* Directions for this task:
If a line in the listing includes the word "getMem", copy it out.

== Material provided

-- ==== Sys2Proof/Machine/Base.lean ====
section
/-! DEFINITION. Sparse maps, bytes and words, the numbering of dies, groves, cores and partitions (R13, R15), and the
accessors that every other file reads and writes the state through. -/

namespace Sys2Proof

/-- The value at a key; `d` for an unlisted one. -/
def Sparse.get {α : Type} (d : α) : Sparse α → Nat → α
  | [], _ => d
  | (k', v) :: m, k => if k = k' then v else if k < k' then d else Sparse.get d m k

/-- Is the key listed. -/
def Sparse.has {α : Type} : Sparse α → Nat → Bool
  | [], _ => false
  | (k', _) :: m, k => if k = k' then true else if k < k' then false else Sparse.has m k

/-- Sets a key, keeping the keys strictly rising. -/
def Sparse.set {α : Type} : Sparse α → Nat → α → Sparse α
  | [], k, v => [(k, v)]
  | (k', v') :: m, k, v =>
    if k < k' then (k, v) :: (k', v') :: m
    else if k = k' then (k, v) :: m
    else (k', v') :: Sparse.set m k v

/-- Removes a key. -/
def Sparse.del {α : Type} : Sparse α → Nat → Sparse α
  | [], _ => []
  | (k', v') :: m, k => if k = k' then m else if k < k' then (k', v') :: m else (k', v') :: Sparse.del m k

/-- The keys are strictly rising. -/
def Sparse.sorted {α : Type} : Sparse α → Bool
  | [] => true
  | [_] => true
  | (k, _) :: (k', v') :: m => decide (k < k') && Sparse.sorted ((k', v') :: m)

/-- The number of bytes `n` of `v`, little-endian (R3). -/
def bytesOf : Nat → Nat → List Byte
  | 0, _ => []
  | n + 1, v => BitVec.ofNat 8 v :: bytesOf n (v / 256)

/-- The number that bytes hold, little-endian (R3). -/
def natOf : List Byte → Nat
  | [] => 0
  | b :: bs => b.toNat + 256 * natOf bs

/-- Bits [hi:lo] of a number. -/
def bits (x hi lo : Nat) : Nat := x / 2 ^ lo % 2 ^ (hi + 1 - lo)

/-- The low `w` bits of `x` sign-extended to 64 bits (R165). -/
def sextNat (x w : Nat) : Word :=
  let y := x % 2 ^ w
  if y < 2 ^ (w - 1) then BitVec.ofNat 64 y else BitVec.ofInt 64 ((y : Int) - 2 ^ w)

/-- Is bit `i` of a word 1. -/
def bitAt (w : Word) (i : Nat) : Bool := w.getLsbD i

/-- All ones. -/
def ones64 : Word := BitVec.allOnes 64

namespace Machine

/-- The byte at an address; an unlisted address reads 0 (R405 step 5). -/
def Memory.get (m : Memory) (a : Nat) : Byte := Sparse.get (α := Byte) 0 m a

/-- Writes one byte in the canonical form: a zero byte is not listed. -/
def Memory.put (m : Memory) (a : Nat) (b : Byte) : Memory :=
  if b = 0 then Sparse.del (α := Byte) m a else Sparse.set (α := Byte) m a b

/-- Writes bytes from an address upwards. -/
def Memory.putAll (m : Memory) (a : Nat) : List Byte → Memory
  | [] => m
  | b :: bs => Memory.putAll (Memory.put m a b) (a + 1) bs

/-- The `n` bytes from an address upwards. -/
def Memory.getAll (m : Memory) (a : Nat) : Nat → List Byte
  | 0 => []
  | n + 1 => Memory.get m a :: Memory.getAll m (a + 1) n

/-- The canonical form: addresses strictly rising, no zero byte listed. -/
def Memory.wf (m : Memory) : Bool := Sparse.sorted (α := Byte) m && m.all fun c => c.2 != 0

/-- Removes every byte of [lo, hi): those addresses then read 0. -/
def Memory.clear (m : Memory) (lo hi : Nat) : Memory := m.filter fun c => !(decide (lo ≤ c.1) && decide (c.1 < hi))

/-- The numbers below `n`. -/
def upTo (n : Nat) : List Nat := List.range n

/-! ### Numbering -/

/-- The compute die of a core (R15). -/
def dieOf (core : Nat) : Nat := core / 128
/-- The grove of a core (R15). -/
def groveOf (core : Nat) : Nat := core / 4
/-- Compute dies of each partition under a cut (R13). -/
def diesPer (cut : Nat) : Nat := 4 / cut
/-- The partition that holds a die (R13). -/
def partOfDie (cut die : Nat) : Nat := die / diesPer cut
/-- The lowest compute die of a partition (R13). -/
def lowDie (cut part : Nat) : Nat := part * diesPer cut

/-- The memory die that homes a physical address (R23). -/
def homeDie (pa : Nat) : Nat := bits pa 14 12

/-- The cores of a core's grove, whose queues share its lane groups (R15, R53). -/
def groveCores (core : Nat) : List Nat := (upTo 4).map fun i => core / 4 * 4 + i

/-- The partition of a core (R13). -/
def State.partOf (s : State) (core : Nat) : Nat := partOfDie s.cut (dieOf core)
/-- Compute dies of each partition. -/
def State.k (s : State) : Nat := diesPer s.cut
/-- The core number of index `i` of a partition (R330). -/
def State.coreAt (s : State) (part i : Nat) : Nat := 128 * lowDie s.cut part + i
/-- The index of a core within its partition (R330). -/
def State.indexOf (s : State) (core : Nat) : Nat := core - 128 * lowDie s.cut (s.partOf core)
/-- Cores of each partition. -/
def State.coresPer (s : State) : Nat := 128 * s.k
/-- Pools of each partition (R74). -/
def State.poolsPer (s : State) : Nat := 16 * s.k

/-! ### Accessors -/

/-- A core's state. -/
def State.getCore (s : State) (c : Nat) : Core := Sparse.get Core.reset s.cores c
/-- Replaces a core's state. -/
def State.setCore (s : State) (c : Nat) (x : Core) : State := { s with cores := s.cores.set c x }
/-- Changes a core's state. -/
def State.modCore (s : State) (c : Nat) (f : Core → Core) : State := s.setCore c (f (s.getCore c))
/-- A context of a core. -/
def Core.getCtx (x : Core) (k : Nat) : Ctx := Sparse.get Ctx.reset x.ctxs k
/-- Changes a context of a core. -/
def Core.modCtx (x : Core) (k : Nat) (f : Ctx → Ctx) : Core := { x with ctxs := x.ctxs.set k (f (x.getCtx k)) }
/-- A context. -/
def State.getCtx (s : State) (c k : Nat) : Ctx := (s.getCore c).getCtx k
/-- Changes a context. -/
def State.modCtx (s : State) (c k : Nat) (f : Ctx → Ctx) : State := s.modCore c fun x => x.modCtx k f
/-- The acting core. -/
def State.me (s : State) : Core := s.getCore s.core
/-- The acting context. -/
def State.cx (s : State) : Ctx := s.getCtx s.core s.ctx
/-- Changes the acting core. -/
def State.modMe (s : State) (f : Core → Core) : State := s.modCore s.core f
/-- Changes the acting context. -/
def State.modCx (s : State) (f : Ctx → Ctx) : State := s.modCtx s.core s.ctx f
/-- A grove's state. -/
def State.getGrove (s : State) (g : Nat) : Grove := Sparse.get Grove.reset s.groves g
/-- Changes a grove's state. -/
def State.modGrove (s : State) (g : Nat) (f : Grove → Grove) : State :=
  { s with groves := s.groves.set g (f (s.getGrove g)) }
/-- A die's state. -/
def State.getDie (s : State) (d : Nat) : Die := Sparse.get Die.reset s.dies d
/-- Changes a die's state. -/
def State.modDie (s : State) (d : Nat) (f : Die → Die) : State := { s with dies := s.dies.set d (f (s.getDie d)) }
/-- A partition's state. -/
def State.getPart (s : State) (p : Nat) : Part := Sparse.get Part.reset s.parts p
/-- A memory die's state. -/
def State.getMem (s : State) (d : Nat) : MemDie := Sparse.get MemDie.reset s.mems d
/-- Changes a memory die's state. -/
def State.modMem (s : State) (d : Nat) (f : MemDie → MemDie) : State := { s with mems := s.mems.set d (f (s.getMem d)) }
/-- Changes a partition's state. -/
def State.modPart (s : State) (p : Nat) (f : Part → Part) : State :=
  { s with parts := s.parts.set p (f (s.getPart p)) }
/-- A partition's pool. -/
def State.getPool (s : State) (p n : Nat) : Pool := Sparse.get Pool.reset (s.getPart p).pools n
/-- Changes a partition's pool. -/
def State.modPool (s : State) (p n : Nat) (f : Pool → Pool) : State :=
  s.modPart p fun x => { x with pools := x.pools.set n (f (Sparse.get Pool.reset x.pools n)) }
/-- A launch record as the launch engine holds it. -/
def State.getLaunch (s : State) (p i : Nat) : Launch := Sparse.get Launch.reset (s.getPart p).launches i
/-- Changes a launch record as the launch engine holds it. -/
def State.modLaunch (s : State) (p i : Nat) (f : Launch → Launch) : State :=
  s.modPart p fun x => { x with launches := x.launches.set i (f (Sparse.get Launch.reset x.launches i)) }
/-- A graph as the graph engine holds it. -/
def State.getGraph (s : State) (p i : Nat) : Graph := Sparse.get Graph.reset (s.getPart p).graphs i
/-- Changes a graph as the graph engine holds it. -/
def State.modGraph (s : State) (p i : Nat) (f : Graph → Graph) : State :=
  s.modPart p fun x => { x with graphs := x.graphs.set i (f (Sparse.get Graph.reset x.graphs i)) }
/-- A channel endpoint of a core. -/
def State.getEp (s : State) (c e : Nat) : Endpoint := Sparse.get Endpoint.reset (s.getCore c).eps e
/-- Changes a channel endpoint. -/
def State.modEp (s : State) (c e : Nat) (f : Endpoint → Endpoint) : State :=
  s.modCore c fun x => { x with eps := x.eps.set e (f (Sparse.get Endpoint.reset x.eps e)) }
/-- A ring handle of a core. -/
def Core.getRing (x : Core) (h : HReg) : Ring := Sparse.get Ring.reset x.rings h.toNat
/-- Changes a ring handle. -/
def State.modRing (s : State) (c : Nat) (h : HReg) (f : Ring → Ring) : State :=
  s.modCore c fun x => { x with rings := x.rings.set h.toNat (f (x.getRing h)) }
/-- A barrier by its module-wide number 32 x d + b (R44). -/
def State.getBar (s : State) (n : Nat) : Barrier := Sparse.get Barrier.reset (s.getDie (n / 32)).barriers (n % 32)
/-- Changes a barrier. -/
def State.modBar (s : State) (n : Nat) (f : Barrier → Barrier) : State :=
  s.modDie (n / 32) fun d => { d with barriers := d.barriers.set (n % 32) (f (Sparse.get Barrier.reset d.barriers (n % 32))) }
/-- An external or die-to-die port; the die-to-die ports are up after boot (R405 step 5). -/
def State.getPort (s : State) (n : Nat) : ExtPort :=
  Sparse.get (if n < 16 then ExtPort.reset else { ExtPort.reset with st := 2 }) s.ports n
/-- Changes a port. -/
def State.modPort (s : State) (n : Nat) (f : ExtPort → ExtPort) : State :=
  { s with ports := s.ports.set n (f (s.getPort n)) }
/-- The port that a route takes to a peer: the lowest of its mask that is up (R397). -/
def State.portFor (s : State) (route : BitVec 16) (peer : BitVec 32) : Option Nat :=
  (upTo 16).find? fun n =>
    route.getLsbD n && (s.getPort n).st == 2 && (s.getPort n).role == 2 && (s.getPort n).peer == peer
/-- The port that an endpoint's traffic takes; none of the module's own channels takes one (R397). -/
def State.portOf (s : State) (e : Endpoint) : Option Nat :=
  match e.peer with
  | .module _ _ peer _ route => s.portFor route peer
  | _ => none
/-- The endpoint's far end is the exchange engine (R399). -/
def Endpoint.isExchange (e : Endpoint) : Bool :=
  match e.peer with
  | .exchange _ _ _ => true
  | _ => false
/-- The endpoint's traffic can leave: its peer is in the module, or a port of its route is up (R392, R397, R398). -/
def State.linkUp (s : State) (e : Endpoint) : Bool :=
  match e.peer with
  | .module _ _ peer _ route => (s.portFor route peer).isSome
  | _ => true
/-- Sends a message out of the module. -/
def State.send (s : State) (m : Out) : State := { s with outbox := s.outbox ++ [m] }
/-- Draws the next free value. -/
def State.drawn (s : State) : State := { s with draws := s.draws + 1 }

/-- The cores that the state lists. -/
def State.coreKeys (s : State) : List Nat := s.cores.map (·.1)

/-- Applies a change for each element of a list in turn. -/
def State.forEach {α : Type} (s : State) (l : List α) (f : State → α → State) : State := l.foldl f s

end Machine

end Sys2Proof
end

====

* Response to the exercise:
def State.getMem (s : State) (d : Nat) : MemDie := Sparse.get MemDie.reset s.mems d
def State.modMem (s : State) (d : Nat) (f : MemDie → MemDie) : State := { s with mems := s.mems.set d (f (s.getMem d)) }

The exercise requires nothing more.